Le dernier point qui finit d’achever les étudiants est beaucoup plus évident car il a été ressenti par toute la population cette année : l’inflation. Se répercutant déjà sur l’alimentation des étudiants, cette dernière a également touché le logement avec la hausse du prix de l’électricité -cf. article LVSL sur le marché électrique-. De plus, le taux d’effort net moyen (c’est-à-dire, le rapport entre la dépense pour le logement et le revenu tenant en compte des aides au logement) entre 1963 et 2013 est passé de 6,3%… à 26% ³. De manière très nette, le loyer est (re)devenu une rente qui contribue à un transfert d’argent depuis les personnes dont la consommation marginale est forte (c’est-à-dire des individus qui consomment la quasi-totalité de leurs revenus comme les étudiants) vers des personnes ayant une consommation marginale plus réduite : les propriétaires.

Plus âgés et généralement plus fortunés, les propriétaires allouent une part plus restreinte de leurs revenus à la consommation. Cette faiblesse relative de la consommation alimente l’épargne qui se trouve ou bien thésaurisé ou bien investie. Les investissements, quant à eux, se concentrent principalement dans l’immobilier, alimentant ainsi la courbe ascendante des prix du bâti et donc des loyers futurs dont une part sera payé par… les étudiants. Ainsi les étudiants subissent une double peine car ils sont obligés de participer à un système qui entravent leurs perspectives d’études et qui, en s’autoalimentant, les fragilisent financièrement.

Des enjeux spécifiques à la politique de logement étudiants

La problématique du logement est complexe à saisir tant les difficultés s’avèrent nombreuses. Pourtant, il demeure possible de discerner 3 enjeux qui pourraient être décrits selon leur nature ou leurs objectifs en ces termes : spécificité, justice sociale et emploi.
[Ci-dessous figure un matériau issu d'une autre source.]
-- ==== Sys2Proof/Machine/Queues.lean ====
section
/-! DEFINITION. Machine/Queues.lean: the queues of the front end (R263 to R266), their timers (R284, R285), the start and the end of a
pre-emption (R289 to R291), time slices (R333) and the commands of Table 11.2. -/

namespace Sys2Proof.Machine

/-- An entry of Table 11.15 for a queue. -/
def State.qnum (s : State) (base q : Nat) : Nat := s.num (base + q % 16) (fnOfQueue q)

/-- Signal a queue's completion vector (R292). -/
def State.sigDone (s : State) (q : Nat) : State := s.signal (fnOfQueue q) (bits (s.qnum E.queueVectors q) 5 0)
/-- Signal a queue's error vector (R292). -/
def State.sigError (s : State) (q : Nat) : State := s.signal (fnOfQueue q) (bits (s.qnum E.queueVectors q) 13 8)

/-- The ring of a queue: base and number of entries, none while it is not configured (R263). -/
def State.ringOf (s : State) (q : Nat) : Option (Nat × Nat) :=
  let r := s.qnum E.queueRing q
  if r = 0 then none else some (bits r 56 12 * 4096, 2 ^ (r % 16))

/-- Does a queue hold ring entries that have not completed? -/
def Queue.holdsWork (x : Queue) : Bool := !decide (x.read = x.write)

/-- Does the timer count (Table 11.1; R339 stops it in a drain)? -/
def State.timerCounts (s : State) (q : Nat) : Bool :=
  let x := s.q q
  x.timerOn && !decide ((s.fn (fnOfQueue q)).gate = .draining) &&
    (match x.state with
     | .running => true
     | .preempting => true
     | .preempted => x.holdsWork
     | _ => false)

/-- Restart the timer from zero, with queue_timeout as it stands now (R284, R285). -/
def State.restartTimer (s : State) (q : Nat) : State :=
  let t := s.qnum E.queueTimeout q
  s.modQ q (fun x => { x with timerOn := true, timerAt := s.time.mono, timerLimit := t })

/-- A refused FE_Q_CTRL write (R266). -/
def State.badCtrl (s : State) (q : Nat) : State := (s.modQ q (fun x => { x with badCtrl := true })).sigError q

/-! Doorbells (R264). -/

/-- Does a queue in this state accept doorbells? -/
def QState.takesDoorbell : QState → Bool
  | .idle => true
  | .running => true
  | .preempting => true
  | .preempted => true
  | _ => false

/-- Is a doorbell value acceptable: the current write pointer, or an advance that the ring has room for? -/
def Queue.doorbellOk (x : Queue) (n v : Nat) : Bool :=
  let d := (v + 2 ^ 32 - x.write) % 2 ^ 32
  decide (d = 0) || (decide (d ≤ n) && decide ((v + 2 ^ 32 - x.read) % 2 ^ 32 ≤ n))

/-- DOORBELL_WRITE (R264, R285, Table 13.8). -/
def doorbellWrite (fn queue value : Nat) (s : State) : State :=
  let x := s.q queue
  let v := value % 2 ^ 32
  let ok := match s.ringOf queue with
    | none => false
    | some (_, n) => decide ((s.fn fn).gate = .opened) && x.state.takesDoorbell && x.doorbellOk n v
  if fnOfQueue queue ≠ fn then s
  else if !ok then (s.modQ queue (fun x => { x with badDoorbell := true })).sigError queue
  else if v = x.write then s
  else
    let s1 := s.modQ queue (fun x => { x with write := v })
    match x.state with
    | .idle => (s1.modQ queue (fun x => { x with state := .running })).restartTimer queue
    | .preempted => if x.holdsWork then s1 else s1.restartTimer queue
    | _ => s1

/-! Enable, disable, reset and kill (Table 11.2). -/

/-- QUEUE_ENABLE: queue_enable = 1 (Table 11.2; a failed chip takes no queue, R467). -/
def queueEnable (who : Origin) (queue : Nat) (s : State) : State :=
  let ok := decide ((s.q queue).state = .disabled) && (s.ringOf queue).isSome && !s.sup.chipFailed
  s.fnWrite who (fnOfQueue queue) (E.queueEnable + queue % 16) 1 (if ok then 0 else 5) (fun t =>
    t.modQ queue (fun x => { x with
      state := .idle, write := 0, read := 0, fetch := 0, killCode := 0, suppressed := 0, faultValid := false, faultNode := 0
      faultDepth := 0, faultRing := 0, tagOperator := 0, tagLayer := 0 }))

/-- QUEUE_DISABLE: queue_enable = 0. -/
def queueDisable (who : Origin) (queue : Nat) (s : State) : State :=
  let ok := decide ((s.q queue).state = .idle ∨ (s.q queue).state = .killed)
  s.fnWrite who (fnOfQueue queue) (E.queueEnable + queue % 16) 0 (if ok then 0 else 5) (fun t =>
    t.modQ queue (fun x => { x with state := .disabled }))

/-- Counters of a queue return to 0 (R439). -/
def State.clearCntQ (s : State) (q : Nat) : State :=
  { s with obs.queueCnt := s.obs.queueCnt.keep (fun k _ => !decide (k / 8 = q)) }

/-- QUEUE_RESET (Table 11.2, R293, R439, R468). -/
def queueReset (queue : Nat) (s : State) : State :=
  if (s.q queue).state = .idle ∨ (s.q queue).state = .killed then
    ((s.modQ queue (fun _ => { Queue.initial with state := .idle })).clearCntQ queue).logReset 6 0
  else s.badCtrl queue

/-- QUEUE_KILL (Table 11.2): a kill with DEBUG_KILL. -/
def queueKill (queue : Nat) (s : State) : State :=
  if (s.q queue).state.alive then s.kill queue 0x0F (s.oldestSite queue) else s.badCtrl queue

/-- CONTEXT_KILL (R286). -/
def contextKill (queue code : Nat) (s : State) : State := s.kill queue code (s.oldestSite queue)

/-- QUEUE_TIMEOUT (R285). -/
def queueTimeout (queue : Nat) (s : State) : State :=
  let x := s.q queue
  if s.timerCounts queue && decide (x.timerLimit * 1000 ≤ s.time.mono - x.timerAt) then
    s.kill queue 0x08 (s.oldestSite queue)
  else s

/-! Pre-emption (R289 to R291). -/

/-- Round up to 64 bytes. -/
def align64 (n : Nat) : Nat := ceilDiv n 64 * 64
En premier lieu, la spécificité. La politique du logement étudiant se situe au carrefour de plusieurs champs d’action : logement, jeunesse, éducation. Dès lors, elle passe sous les radars de chacun ou est englobée par l’un d’entre eux – généralement le logement –, lui faisant perdre la spécificité de ce public. Par exemple, les étudiants disposent pour la plupart de revenus modestes mais sont également soumis à une forte mobilité, ce qui doit être pris en compte. Cette absence de distinction se fait ressentir dans le cas des APL. En augmentant uniquement le seuil de solvabilité des bénéficiaires, les APL constituent finalement une aide versée par l’Etat aux propriétaires des logements. Une solution envisageable, dans ce cas précis, serait de conditionner ces aides à des loyers modérés. Cela ne résoudrait évidemment pas tous les problèmes mais permettrait de mettre fin à la surenchère des prix sans pour autant sanctionner indistinctement l’ensemble des propriétaires.
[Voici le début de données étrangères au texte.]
/-- Is it a queue's turn among those of its function (R278): no other with a node to start has waited longer? Queues that have waited alike go in ascending order. -/
def State.queueTurn (s : State) (q : Nat) : Bool :=
  !(queuesOfFn (fnOfQueue q)).any (fun x => !decide (x = q) && s.hasStart x &&
    (decide (s.lastServed q < s.lastServed x) || (decide (s.lastServed q = s.lastServed x) && decide (x < q))))

/-- Has a function dispatched fewer nodes in this round than its weight? -/
def State.hasWeight (s : State) (f : Nat) : Bool := decide (s.fe.rounds.getD f 0 < s.num (E.qosDispatch + f))

/-- Is it a function's turn in the weighted round robin of its partition (R278, R331): its weight is not spent, or every other function with a node to start has spent its own? -/
def State.fnTurn (s : State) (f : Nat) : Bool :=
  s.hasWeight f || !(s.boundFns (s.fnPart f)).any (fun g => !decide (g = f) && s.hasWeight g && (queuesOfFn g).any s.hasStart)

/-- A dispatch is counted: the queue goes behind the others of its function, and a round that is spent begins anew. -/
def State.noteDispatch (s : State) (q : Nat) : State :=
  let f := fnOfQueue q
  let fresh := if s.hasWeight f then s.fe.rounds else s.fe.rounds.keep (fun g _ => !decide (s.fnPart g = s.fnPart f))
  { s with
    fe.served := q :: s.fe.served.filter (fun x => !decide (x = q))
    fe.rounds := fresh.put f (fresh.getD f 0 + 1) }

/-- A node that was tried and waits on is stalled. -/
def State.noteStall (s : State) (id : Nat) : State :=
  { s with fe.nodes := s.fe.nodes.mapVals (fun k n => if k = id ∧ n.status = .waiting then { n with stalled := true } else n) }

/-- Start a ready node in its turn: a failed check ends its context (R272); otherwise a node of the type `ty` goes on as `k` says. -/
def State.startNode (s : State) (id ty : Nat) (k : Node → State) : State :=
  match s.fe.nodes.get? id with
  | none => s
  | some n =>
    if !s.canStart n || s.heldBack id n || !s.queueTurn n.queue || !s.fnTurn (fnOfQueue n.queue) then s
    else if n.check ≠ 0 then s.kill n.queue n.check n.site
    else if n.type ≠ ty then s
    else (k n).noteStall id

/-- Mark a node dispatched, with its trace record (Table 19.12). -/
def State.dispatched (s : State) (id : Nat) (n : Node) : State :=
  State.traceFe ({ s with fe.nodes := s.fe.nodes.put id { n with status := .running, stalled := false } }.noteDispatch n.queue) 0x01 n.queue n.layer n.operator n.type n.ring

/-! Checks at fetch (R272, Table 11.6). -/

/-- Does a range of bytes hold zeros only? -/
def zeroAt (l : List Byte) (off n : Nat) : Bool := decide (fieldAt l off n = 0)

/-- Body bytes that Table 11.5 does not name are zero. -/
def bodyZeros (l : List Byte) (ty : Nat) : Bool :=
  match ty with
  | 0x00 => zeroAt l 0x18 40
  | 0x02 => zeroAt l 0x36 2
  | 0x03 => zeroAt l 0x20 32
  | 0x04 => zeroAt l 0x1D 3 && zeroAt l 0x28 24
  | 0x05 => zeroAt l 0x1D 3 && zeroAt l 0x28 24
  | 0x06 => zeroAt l 0x32 14
  | 0x07 => zeroAt l 0x28 24
  | 0x08 => zeroAt l 0x30 16
  | 0x09 => zeroAt l 0x1C 4 && zeroAt l 0x28 24
  | _ => true

/-- The checks of a type's own fields (Tables 11.5 and 11.6) that depend on the node alone and on scratch_kib of its partition. -/
def bodyOk (l : List Byte) (ty depth scratchKib : Nat) : Bool :=
  match ty with
  | 0x01 =>
    decide (1 ≤ fieldAt l 0x28 4) && decide (1 ≤ fieldAt l 0x2C 1 ∧ fieldAt l 0x2C 1 ≤ 64) && decide (fieldAt l 0x2D 1 < 4) &&
      decide (fieldAt l 0x2E 2 ≤ scratchKib) && decide (fieldAt l 0x2E 2 ≤ 448)
  | 0x02 => decide (fieldAt l 0x28 8 < 2 ^ 48) && decide (fieldAt l 0x34 2 < 4)
  | 0x04 => [1, 2, 4, 6].contains (fieldAt l 0x1C 1)
  | 0x05 => [0, 3, 5].contains (fieldAt l 0x1C 1)
  | 0x06 =>
    decide (fieldAt l 0x2C 1 < 4) && decide (fieldAt l 0x2D 1 < 3) && [0x01, 0x02, 0x0B].contains (fieldAt l 0x2E 1) &&
      (decide (fieldAt l 0x2C 1 = 3) || zeroAt l 0x2F 1)
  | 0x07 => decide (depth < 8)
  | _ => true

/-- The common fields of Table 11.3. `bound` is none for a ring, and in a graph the node's own index and the entries of the predecessor
table. -/
def commonOk (l : List Byte) (bound : Option (Nat × Nat)) : Bool :=
  let count := fieldAt l 2 2
  let ext := fieldAt l 0x14 4
  decide (fieldAt l 0 1 < 0x0A) && decide (fieldAt l 1 1 < 4) && zeroAt l 7 1 && zeroAt l 0x0A 2 &&
    (List.range 4).all (fun i =>
      let p := fieldAt l (0x0C + 2 * i) 2
      if count ≤ i then decide (p = 0)
      else match bound with
        | none => decide (1 ≤ p ∧ p ≤ 255)
        | some (index, _) => decide (p < index)) &&
    (match bound with
     | none => decide (count ≤ 4) && decide (ext = 0)
     | some (_, entries) => if count ≤ 4 then decide (ext = 0) else decide (ext + count - 4 ≤ entries))

/-- Kill code of the checks of a node's own bytes, 0 for none. -/
def nodeCheck (l : List Byte) (bound : Option (Nat × Nat)) (depth scratchKib : Nat) : Nat :=
  let ty := fieldAt l 0 1
  if commonOk l bound && bodyZeros l ty && bodyOk l ty depth scratchKib then 0 else 0x04

/-! Fetch (R271, R277). -/

/-- Enter a fetched node. -/
def State.enterNode (s : State) (n : Node) : State :=
  { s with fe.nodes := s.fe.nodes.put s.fe.nextNode n, fe.nextNode := s.fe.nextNode + 1 }

/-- A node record of fetched bytes. -/
def mkNode (q ring : Nat) (graph : Option Nat) (index depth : Nat) (raw : List Byte) (check : Nat) (ext : List Nat) : Node :=
  { queue := q, ring := ring, graph := graph, index := index, depth := depth, raw := raw, status := .waiting, check := check
    extPreds := ext, done := false, stalled := false, pins := [] }

/-- Read one node of a ring; none while the read has to wait. -/
def State.readRingNode (s : State) (q ring : Nat) : Option (Node × State) :=
  match s.ringOf q with
  | none => none
  | some (base, n) =>
    let r := s.feRead (fnOfQueue q) (base + 64 * (ring % n)) 64
    match r.1 with
    | .wait => none
    | .bad c => some (mkNode q ring none 0 0 (zeroBytes 64) c [], r.2)
    | .bytes l => some (mkNode q ring none 0 0 l (nodeCheck l none 0 (s.num E.scratchKib (s.fnPart (fnOfQueue q)))) [], r.2)

/-- What the predecessor table gives. -/
inductive ExtGot
  | ok (l : List Nat) (check : Nat)
  | wait (s : State)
La notion de justice sociale apparaît plus simple à cerner. En augmentant, même de façon indirecte, le prix des logements étudiants, on abandonne l’idée d’égalité dans l’accès à l’éducation. Quand on prend en compte que les formations considérées comme plus prestigieuses se concentrent dans quelques grandes villes, on comprend que l’accès à ces dernières est aussi fortement conditionné par le logement. De plus, l’importance des études dans l’accès aux emplois dans notre pays est plus importante que chez nos voisins et renforce l’idée que la pénurie de logement contribue à l’inégalité des chances.
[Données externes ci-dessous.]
/-- Is the contribution of a rank complete? -/
def Coll.partDone (c : Coll) (r n : Nat) : Bool :=
  c.heads.has r && decide ((c.packetsOf r).length = partPackets (c.head.partLen c.root r n))

/-- The elements of a result that this chip's destination takes (Table 14.7). -/
def Coll.mine (c : Coll) (rank n : Nat) (l : List Nat) : List Nat :=
  if c.head.kind = 1 then (l.drop (rank * (c.head.count / n))).take (c.head.count / n) else l

/-- Pass a complete result down the tree, write this chip's part and complete the node (R368). It waits where the destination is host memory that may not be reached
now. -/
def State.collFinish (s : State) (g : Nat) (c : Coll) : State :=
  match c.node with
  | none => s
  | some (id, q) =>
    match s.fe.nodes.get? id with
    | none => s
    | some n =>
      let e := s.groupEntry g
      let l := joinParts c.result
      let mine := c.mine (grpRank e) (grpMembers e) l
      match s.collWrite (fnOfQueue q) (4 * mine.length / 2 ^ 16 + 2) (n.get 0x20 8) (c.head.bytesOf mine) (c.head.badRuns mine) with
      | .wait => s
      | .bad code t => t.kill q code n.site
      | .ok t =>
        let t1 := (rankKids (grpRank e) (grpMembers e)).foldl (fun s kid =>
          (List.range (max 1 (ceilDiv l.length 128))).foldl (fun s i =>
            let piece := (l.drop (128 * i)).take 128
            s.collSend (grpChip e kid) 0 (512 * i) (elemData piece) (elemPoison piece 0) (fieldAt e 0 2)) s) t
        (t1.collEnd g 0 false).nodeDone id

/-- Go on with an operation that this chip has joined: once every contribution below it is there, combine and send, or at rank 0 finish. Contributions that differ in
kind, op, format or count end it everywhere (R366). -/
def State.collAdvance (s : State) (g : Nat) : State :=
  match s.fab.colls.get? g with
  | none => s
  | some c =>
    let e := s.groupEntry g
    let rank := grpRank e
    let n := grpMembers e
    let kids := rankKids rank n
    if c.node.isNone ∨ c.up.isSome then s
    else if c.heads.any (fun h => !decide (h.2 = c.head)) then (s.collTell g 0x04).collKill g 0x04 false
    else if !kids.all (fun r => c.partDone r n) then s
    else
      let l := kids.foldl (fun a r => c.head.combine a (c.partOf r n)) c.own
      let c1 := { c with up := some l }
      if rank = 0 then
        let c2 := { c1 with result := [(0, l)] }
        (s.putColl g c2).collFinish g c2
      else (s.putColl g c1).collPump g collFuel

/-- Is the result of an operation complete? -/
def State.collComplete (s : State) (g : Nat) (c : Coll) : Bool :=
  c.up.isSome && !c.result.isEmpty && decide ((joinParts c.result).length = c.head.resultLen (grpMembers (s.groupEntry g)))

/-- The operation that a COLLECT node asks for. -/
def Node.collHead (n : Node) : CollHead := { kind := n.get 0x2C 1, op := n.get 0x2D 1, fmt := n.get 0x2E 1, count := n.get 0x28 4 }

/-- Join a group's operation (R366, R367). A count that is no multiple of n, or a root outside the group, ends the context with 0x04 (log entry 29). -/
def State.collJoin (s : State) (node : Nat) (n : Node) : State :=
  let g := n.get 0x30 2
  let e := s.groupEntry g
  let h := n.collHead
  let root := n.get 0x2F 1
  let m := grpMembers e
  let c := s.fab.colls.getD g Coll.empty
  if e.isEmpty then s.kill n.queue 0x04 n.site
  else if s.groupState g ≠ 1 then s.kill n.queue 0x0D n.site
  else if (h.kind < 2 ∧ h.count % m ≠ 0) ∨ (h.kind = 3 ∧ m ≤ root) then s.kill n.queue 0x04 n.site
  else if c.node.isSome then s
  else
    let bytes := if h.kind = 3 ∧ root ≠ grpRank e then 0 else h.count * h.width
    match s.collRead (fnOfQueue n.queue) (bytes / 2 ^ 16 + 2) (n.get 0x18 8) bytes with
    | .bad code => s.kill n.queue code n.site
    | .wait => s
    | .ok l t =>
      ((t.dispatched node n).putColl g { c with node := some (node, n.queue), head := h, root := root, own := h.elements l }).collAdvance g

/-- NODE_COLLECT (R365, R366). A node that runs and whose result is complete writes it. -/
def nodeCollect (node : Nat) (s : State) : State :=
  match s.fe.nodes.get? node with
  | none => s
  | some n =>
    match s.fab.colls.get? (n.get 0x30 2) with
    | some c =>
      if c.node = some (node, n.queue) then
        (if s.collComplete (n.get 0x30 2) c && (s.q n.queue).state.completes then s.collFinish (n.get 0x30 2) c
         else s.collPump (n.get 0x30 2) collFuel)
      else s.startNode node 6 (fun n => s.collJoin node n)
    | none => s.startNode node 6 (fun n => s.collJoin node n)

/-- COLLECT_DATA (R355, R366, R368): a contribution from below in the tree. -/
def collectData (pkt : Packet) (group rank : Nat) (s : State) : State :=
  s.typed pkt 0x06 (s.receive pkt (fun s =>
    let e := s.groupEntry group
    match s.admitPkt pkt 5 with
    | .no st code => s.refuse pkt st code
    | .ok _ =>
      if e.isEmpty ∨ fieldAt e 0 2 ≠ pkt.key ∨ !(rankKids (grpRank e) (grpMembers e)).contains rank ∨ grpChip e rank ≠ pkt.src then
        s.refuse pkt 4 0x02
      else if s.groupState group = 2 then s.ackTo pkt 0
      else
        let c := s.fab.colls.getD group Coll.empty
        let i := pkt.addr / 512
        let h := headOf pkt.data
        let heads := if i = 0 then c.heads.put rank h else c.heads
        let elems := if i = 0 then dataElems pkt 16 124 else dataElems pkt 0 128
        let c1 := { c with heads := heads, parts := c.parts.put (rank * 2 ^ 32 + i) elems }
        ((s.putColl group c1).ackTo pkt 0).collAdvance group))

/-- COLLECT_RESULT (R368): the result from above in the tree. -/
def collectResult (pkt : Packet) (group : Nat) (s : State) : State :=
  s.typed pkt 0x16 (
    let e := s.groupEntry group
    match s.fab.colls.get? group with
    | none => s
    | some c =>
      if pkt.op ≠ 0 ∨ grpRank e = 0 ∨ grpChip e (rankParent (grpRank e)) ≠ pkt.src ∨ c.up.isNone then s
      else
        let i := pkt.addr / 512
        let len := c.head.resultLen (grpMembers e)
        let c1 := { c with result := c.result.put i ((dataElems pkt 0 128).take (len - 128 * i)) }
        let s1 := s.putColl group c1
        if s1.collComplete group c1 then s1.collFinish group c1 else s1)

/-- COLLECT_ABORT (R366, R369): the member's node ends and its context is killed with the code that the abort carries. A member that has not joined yet meets the failure when it
does. -/
def collectAbort (pkt : Packet) (group : Nat) (s : State) : State :=
  s.typed pkt 0x16 (
    let code := pkt.op - 0x80
    if pkt.op < 0x80 ∨ !(grpOthers (s.groupEntry group)).contains pkt.src then s
    else
      let c := s.fab.colls.getD group Coll.empty
      if c.node.isSome then s.collKill group code (decide (code = 0x09))
      else if code = 0x09 then ((s.raiseFab 5).pushFab (fabRec 6 0 0 0 0 group)).setNum (E.cgroupState + group) 2
      else s.putColl group { c with heads := c.heads.put 65535 { kind := 255, op := 255, fmt := 255, count := 0 } })

/-- A queue's collectives are abandoned (R369): the other members are told, and the groups are aborted. -/
def State.abandonColls (s : State) (q : Nat) : State :=
  (s.fab.colls.filter (fun e => match e.2.node with
    | some x => decide (x.2 = q)
    | none => false)).foldl (fun s e => (s.collTell e.1 0x09).collEnd e.1 0x09 true) s

/-! The meanings. -/

/-- NODE_COLLECT (R366). -/
def execNodeCollect (node : Nat) (s : State) : Host.Outcome State Fault Refusal :=
  .next (s.unit 5 node (nodeCollect node))
/-- COLLECT_DATA (R368). -/
def execCollectData (pkt : Packet) (group : Nat) (rank : Nat) (s : State) : Host.Outcome State Fault Refusal :=
  .next (s.outside (.collData pkt group rank) (collectData pkt group rank))
/-- COLLECT_RESULT (R368). -/
def execCollectResult (pkt : Packet) (group : Nat) (s : State) : Host.Outcome State Fault Refusal :=
  .next (s.outside (.collResult pkt group) (collectResult pkt group))
/-- COLLECT_ABORT (R369). -/
def execCollectAbort (pkt : Packet) (group : Nat) (s : State) : Host.Outcome State Fault Refusal :=
  .next (collectAbort pkt group s)

end Sys2Proof.Machine
end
En termes d’accès à l’emploi, la logique qui prévaut toujours à travers les aides proposées est la suivante : c’est en aidant les jeunes à trouver un emploi qu’ils accèderont plus facilement à un logement. L’idée n’est pas mauvaise, mais les logiques mériteraient d’être inversées. Comme le précise la Fondation Jean -Jaurès, « la logique de la politique du logement étudiant doit être de permettre l’autonomie et l’émancipation de ces derniers. C’est en favorisant l’accès à un logement abordable à tous les étudiants-es, que l’on facilitera leur insertion dans le monde du travail ». On pourrait d’ailleurs prolonger cette idée, en soulignant le besoin d’accompagnement qui devrait se poursuivre pour les anciens étudiants, et ce afin d’éviter tout décrochage. En mettant en place des mesures préventives contre le chômage des jeunes, on ne lutte pas seulement plus efficacement contre ce dernier mais également contre les stéréotypes qu’il fait porter à l’ensemble de ceux qui y seraient confrontés à leur entrée dans la « vie active ».

Perspectives de réformes

Ainsi, le problème du logement étudiant se heurte à un double écueil : la fin de l’Etat stratège et des politiques du logement qui n’intègrent pas les spécificités du public étudiant. L’idée n’est plus de proposer des petits ajustements. Augmenter ou non les APL, retarder la date d’expiration des passoires thermiques, tout cela ne résoudra pas de manière durable les problèmes qui sont décrits ici. Arriver avec une nouvelle vision, présentant une dimension de long terme et intégrant les nouveaux enjeux de notre époque, voilà une démarche plus efficace qui devrait être celle du gouvernement.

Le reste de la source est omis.